Data extracted from a collection:
-- ==== Sys2Proof/Machine/Stream.lean ====
section
/-! DEFINITION. Bundles at work: observation, the unwind of a step, the issue of bundles with their slots, segments,
the watchdog, and the start and stop of the sequencer pair (02). -/

namespace Sys2Proof.Machine

def setSeq (d : Dev) (f : Seq → Seq) : Dev := d.withSeq (f d.seq)

/-- The strands may issue: the pair is RUNNING, no step is being unwound, and the half logic has its clocks. -/
def canIssue (d : Dev) : Bool :=
  decide (seqState d = 1) && decide (d.seq.unwind = .no) && !d.pwr.clocksOff && !d.pwr.asleep

/-! ### Steps (R75 to R81) -/

/-- The open step closes (R77, R523, R529; counter 0x006). -/
def closeStep (d : Dev) : Dev :=
  let d := finc (finc d (A.SEQ_STEP 0) F.SEQ_STEP_CUR 1) A.SID_STEP F.SID_STEP_STEP 1
  let d := fset d A.SID_STEP F.SID_STEP_ATTEMPT 0
  countBoth (setSeq d (fun q => { q with stepOpen := false, report := none })) 0x006 1

/-- The chip's report for the open step, unless one has been sent (R77, R80). -/
def stepReport (d : Dev) (v : Nat) : Dev :=
  if d.seq.report.isSome then d else ownReport (setSeq d (fun q => { q with report := some v })) (curStep d) v

/-- Steps 1 to 4 of an unwind (R80; counter 0x007): issue stops, queued slots and the units discard what the step began,
and the chip reports the step as aborted. -/
def unwindBegin (d : Dev) : Dev :=
  let d := countBoth (setSeq (dropFlow d) (fun q => { q with unwind := .waitVerdict })) 0x007 1
  let d := headsReturn (colAbandon (weiStop (aqdUnwind (rilUnwind d)) (curStep d)))
  stepReport (finc d A.SID_STEP F.SID_STEP_ATTEMPT 1) 3

/-- An abort flag for step `s` is observed (R79, R81). -/
def abortSeen (d : Dev) (s : Nat) : Dev :=
  if stepClosed d s then setSeq d (fun q => { q with abortsDiscarded := q.abortsDiscarded + 1 })
  else if d.seq.stepOpen ∧ s = curStep d then
    (if seqState d = 1 ∧ d.seq.unwind = .no then unwindBegin d else d)
  else setSeq d (fun q => { q with abortNext := some s })

/-- A clear verdict for step `s` is observed (R77, R281, R319, R341, R562). A step that VERD does not hold closes at
once. -/
def verdictClear (d : Dev) (s : Nat) : Dev :=
  let d := weiClear (ephClear (psnVerdict d true) s) s
  let d := (dataRings d).foldl (fun d n => commitHead d n) d
  let own := d.seq.stepOpen && s == curStep d
  let d := if own && (d.seq.unwind != .no || seqState d != 1) then closeStep d else d
  if d.seq.unwind != .no then setSeq d (fun q => { q with unwind := .resume }) else d

/-- A poisoned or aborted verdict for step `s` is observed: the rest of the unwind (R77, R80, R281, R320, R341, R347). -/
def verdictBad (d : Dev) (s : Nat) : Dev :=
  let own := d.seq.stepOpen && s == curStep d
  let d := if own && seqState d == 1 && d.seq.unwind == .no then
      unwindBegin (setSeq d (fun q => { q with report := some (q.report.getD 3) }))
    else weiStop d s
  let d := psnVerdict (astRollback (weiRollback (ephBad d s) s) s) false
  if d.seq.unwind != .no then setSeq d (fun q => { q with unwind := .waitRollback })
  else if own then setSeq d (fun q => { q with stepOpen := false, report := none })
  else d

/-- One change of governing state is observed (R39). -/
def observeOne (d : Dev) (e : GovEvent) : Dev :=
  let d : Dev := (d.withObs (obsPut d.obs e.key e.val)).withPend (d.pend.erase e)
  match e.key with
  | .abort => abortSeen d e.val
  | .verdict => if e.val % 4 = 1 then verdictClear d (e.val / 4) else verdictBad d (e.val / 4)
  | .reclaim => setSeq d (fun q => { q with reclaimSeen := e.val == 1 })
  | .hold => setSeq d (fun q => { q with holdSeen := e.val == 1 })
  | .rollback => setSeq d (fun q => { q with unwind := if q.unwind = .waitRollback then .resume else q.unwind })
  | _ => d

/-- Every change due is observed, in order; `fuel` bounds their number. -/
def observeAll : Nat → Dev → Dev
  | 0, d => d
  | n + 1, d =>
    match d.pend.find? (fun e => decide (e.due ≤ d.now)) with
    | none => d
    | some e => observeAll n (observeOne d e)

/-- The sequencers at the time of a command: the clock and what they observe by then. -/
def observe (d : Dev) (t : Nat) : Dev :=
  let d := landCommits (tick d t)
  observeAll d.pend.length d

/-! ### The slots of a bundle (R37, R38, R277) -/

/-- A slot word of a half-word goes to its unit, unless it is a no-op (R34). -/
def slotEph (d : Dev) (iss : Issue) (w : Nat) : Dev :=
  if w = 0 then d
  else match decodeEph (BitVec.ofNat 16 w) with
  | some op => ephIssue d iss op
  | none => ephIllegal d iss w

def slotAst (d : Dev) (iss : Issue) (w : Nat) : Dev :=
  if w = 0 then d
  else match decodeAst (BitVec.ofNat 16 w) with
  | some op => astIssue d iss op
  | none => astIllegal d iss w

def slotCas (d : Dev) (iss : Issue) (t w : Nat) : Dev :=
  if w = 0 then d
  else timedOp d iss t (fun d => match decodeCas (BitVec.ofNat 48 w) with
    | some op => casIssue d iss t op
    | none => casIllegal d iss t w)

def slotJet (d : Dev) (iss : Issue) (t w : Nat) : Dev :=
  if w = 0 then d
  else timedOp d iss t (fun d => match decodeJet (BitVec.ofNat 40 w) with
    | some op => jetIssue d iss t op
    | none => jetIllegal d iss t w)

def slotRil (d : Dev) (iss : Issue) (p w : Nat) : Dev :=
  if w = 0 then d
  else match decodeRil (BitVec.ofNat 48 w) with
  | some op => rilIssue d iss p op
  | none => rilIllegal d iss p w

def slotAqd (d : Dev) (iss : Issue) (p w : Nat) : Dev :=
  if w = 0 then d
  else match decodeAqd (BitVec.ofNat 40 w) with
  | some op => aqdIssue d iss p op
  | none => aqdIllegal d iss p w

def slotWei (d : Dev) (iss : Issue) (w : Nat) : Dev :=
  if w = 0 then d
  else match decodeWei (BitVec.ofNat 32 w) with
  | some op => weiIssue d iss op
  | none => weiIllegal d iss w

/-- The slots of one half-word but EPH. A soft error that a terrace meets in the cycle is met by its CAS op, or by its
JET op where it has no CAS op. -/
def halfSlots (d : Dev) (iss : Issue) (w : Nat) : Dev :=
  let d := slotAst d iss (hwAst w)
  let d := (List.range 8).foldl (fun d t => slotCas d iss t (hwCas w t)) d
  let d := (List.range 8).foldl (fun d t =>
    slotJet d (if hwCas w t = 0 then iss else { iss with ecc := [] }) t (hwJet w t)) d
  let d := slotRil (slotRil d iss 0 (hwRil w 0)) iss 1 (hwRil w 1)
  let d := slotAqd (slotAqd d iss 0 (hwAqd w 0)) iss 1 (hwAqd w 1)
  slotWei d iss (hwWei w)

/-- Every slot of a bundle issues in both halves, EPH first (R37, R277). -/
def issueSlots (d : Dev) (s : StrandId) (ecc : List Ecc) (wa wb : Nat) : Dev :=
  let ia : Issue := ⟨d.now, .A, s, ecc⟩
  let ib : Issue := ⟨d.now, .B, s, ecc⟩
  let d := slotEph (slotEph d ia (hwEph wa)) ib (hwEph wb)
  halfSlots (halfSlots d ia wa) ib wb

/-! ### Flow (R51 to R56, R69, R70, R74) -/

/-- Where a strand goes after its bundle. -/
structure Flow where
  addr : Nat
  loops : List LoopFrame
  calls : List (Nat × Nat)

/-- The target test of BR and BRC (R55); the result is the exception it raises. -/
def branchFault (d : Dev) (s : StrandId) (target : Nat) : Option Nat :=
  if imgBound d ≤ target then some 0x06
  else if targetInScope d s target then none
  else some 0x07

/-- Where the bundle's CTL op leads, or the exception it raises. -/
def flowOf (d : Dev) (s : StrandId) (op : CtlOp) : Except Nat Flow :=
  let x := strandOf d s
  let cs := d.seq.calls
  let (a, l) := advance x.spc x.loops
  let on : Flow := ⟨a, l, cs⟩
  match op with
  | .loop count len =>
    if (if s = .main then 8 else 2) ≤ x.loops.length then .error 0x08
    else if imgBound d ≤ x.spc + 1 + len.toNat then .error 0x06
    else .ok ⟨x.spc + 1, ⟨x.spc + 1, len.toNat, count.toNat, 0⟩ :: x.loops, cs⟩
  | .br target =>
    match branchFault d s target.toNat with
    | some e => .error e
    | none => .ok ⟨target.toNat, x.loops, cs⟩
  | .brc ix cmp imm target =>
    match branchFault d s target.toNat with
    | some e => .error e
    | none =>
      if brcTakes cmp.toNat (loopIter x.loops ix.toNat) imm.toNat then .ok ⟨target.toNat, x.loops, cs⟩ else .ok on
  | .call target =>
    if 8 ≤ cs.length then .error 0x09
    else if imgBound d ≤ target.toNat then .error 0x06
    else .ok ⟨target.toNat, x.loops, (x.spc + 1, x.loops.length) :: cs⟩
  | .ret =>
    match cs with
    | [] => .error 0x09
    | (r, depth) :: rest =>
      if x.loops.length ≠ depth then .error 0x09
      else
        let (a, l) := advance (r - 1) x.loops
        .ok ⟨a, l, rest⟩
  | .fork desc => if fdescBad d desc.toNat then .error 0x0C else .ok on
  | _ => .ok on

/-! ### The effects of CTL ops at issue -/

/-- A sequencer exception of half `h`'s half-word in the bundle of a strand (R85, R88). -/
def seqFault (d : Dev) (s : StrandId) (h w number code late : Nat) : Dev :=
  seqRaise d number (hwCtl w) (strandOf d s).spc (strandCode s) h code late

/-- HALT, and what a stopping TRAP and R82 do as HALT does: CODE, the record, and the stop (R65, R82). -/
def seqHalt (d : Dev) (s : StrandId) (h w code : Nat) : Dev :=
  seqSelfStop (seqFault (fset d (A.SEQ_STS 0) F.SEQ_STS_CODE code) s h w 0x31 code 0)

/-- Lateness of a sidereal-held bundle (R62, R63, counter 0x005): of two sidereal ops the one that held it longest. -/
def noteLate (d : Dev) (s : StrandId) (wa wb : Nat) (oa ob : CtlOp) : Dev :=
  let l := ([(0, wa, sidLateness d oa), (1, wb, sidLateness d ob)]).filterMap (fun e => e.2.2.map (fun v => (e.1, e.2.1, v)))
  match l with
  | [] => d
  | e :: r =>
    let m := r.foldl (fun m f => if f.2.2.1 < m.2.2.1 then f else m) e
    let d := if (e :: r).all (fun f => f.2.2.2) then
        countBoth (setSeq d (fun q => { q with late := q.late + 1 })) 0x005 1
      else d
    if fget d (A.SEQ_SIDLIM 0) F.SEQ_SIDLIM_LATE < m.2.2.1 ∧ fget d (A.SEQ_CTL 0) F.SEQ_CTL_LATEREC = 1 then
      seqFault d s m.1 m.2.1 0x21 0 m.2.2.1
    else d

/-- TIME of the last SIDA issued (R75). -/
def noteSida (d : Dev) (oa ob : CtlOp) : Dev :=
  match oa, ob with
  | .sida t, _ => setSeq d (fun q => { q with sidaTime := some t.toNat })
  | _, .sida t => setSeq d (fun q => { q with sidaTime := some t.toNat })
  | _, _ => d

/-- PAGE (R64); the limit on pins is reported once. -/
def pageOp (d : Dev) (s : StrandId) (w mode page : Nat) : Dev :=
  if imgPageBound d ≤ page then d
  else match mode with
  | 0 => [0, 1].foldl (fun d h => fetchPage d h page false) d
  | 1 =>
    let (d, a) := pinPage d 0 page
    let (d, b) := pinPage d 1 page
    if a || b then seqFault d s (if a then 0 else 1) w 0x22 0 0 else d
  | _ => [0, 1].foldl (fun d h => unpinPage d h page) d

/-- STEPB opens a step (R75), with what the units do at it: rills, the ephemeris, the astrolabes, counters, collectives
and data rings (R232, R271, R272, R346, R366, R526, R562). -/
def openStep (d : Dev) (spc t0src : Nat) : Dev :=
  let t0 := if t0src = 1 then d.seq.sidaTime.getD 0 else sidNow d
  let d := fset (regSet d (A.SEQ_T0 0) (BitVec.ofNat 64 t0)) (A.SEQ_STEP 0) F.SEQ_STEP_ADDR spc
  let d := setSeq d (fun q => { q with stepOpen := true, report := none })
  let d : Dev := d.withObs (obsPut d.obs .verdict 0)
  headsCommit (colStep (cntStep (astStep (ephStep (rilStep d)))))

/-- The CTL ops with an effect beside where they lead, at the first issue of their bundle. -/
def ctlEffect (d : Dev) (s : StrandId) (w : Nat) (op : CtlOp) : Dev :=
  match op with
  | .stepb t0src => openStep d (strandOf d s).spc t0src.toNat
  | .verd => closeStep d
  | .awaitq ring => cmdConsume d ring.toNat
  | .fork desc => setSeq d (fun q => { q with confl := some ⟨desc.toNat, .pending, .pending, d.now⟩ })
  | .join => setSeq d (fun q => { q with confl := none })
  | .page mode page => pageOp d s w mode.toNat page.toNat
  | _ => d

/-- The record of a TRAP (R65). -/
def trapNote (d : Dev) (s : StrandId) (h w : Nat) (op : CtlOp) : Dev :=
  match op with
  | .trap _ code => seqFault d s h w 0x30 code.toNat 0
  | _ => d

■ Activity ■
Copy out each line of the data above, exactly, if it lies between the line holding "def seqHalt (d" and the line holding "def noteLate (d", inclusive; copy no other line.

■ Answer box ■
def seqHalt (d : Dev) (s : StrandId) (h w code : Nat) : Dev :=
  seqSelfStop (seqFault (fset d (A.SEQ_STS 0) F.SEQ_STS_CODE code) s h w 0x31 code 0)

/-- Lateness of a sidereal-held bundle (R62, R63, counter 0x005): of two sidereal ops the one that held it longest. -/
def noteLate (d : Dev) (s : StrandId) (wa wb : Nat) (oa ob : CtlOp) : Dev :=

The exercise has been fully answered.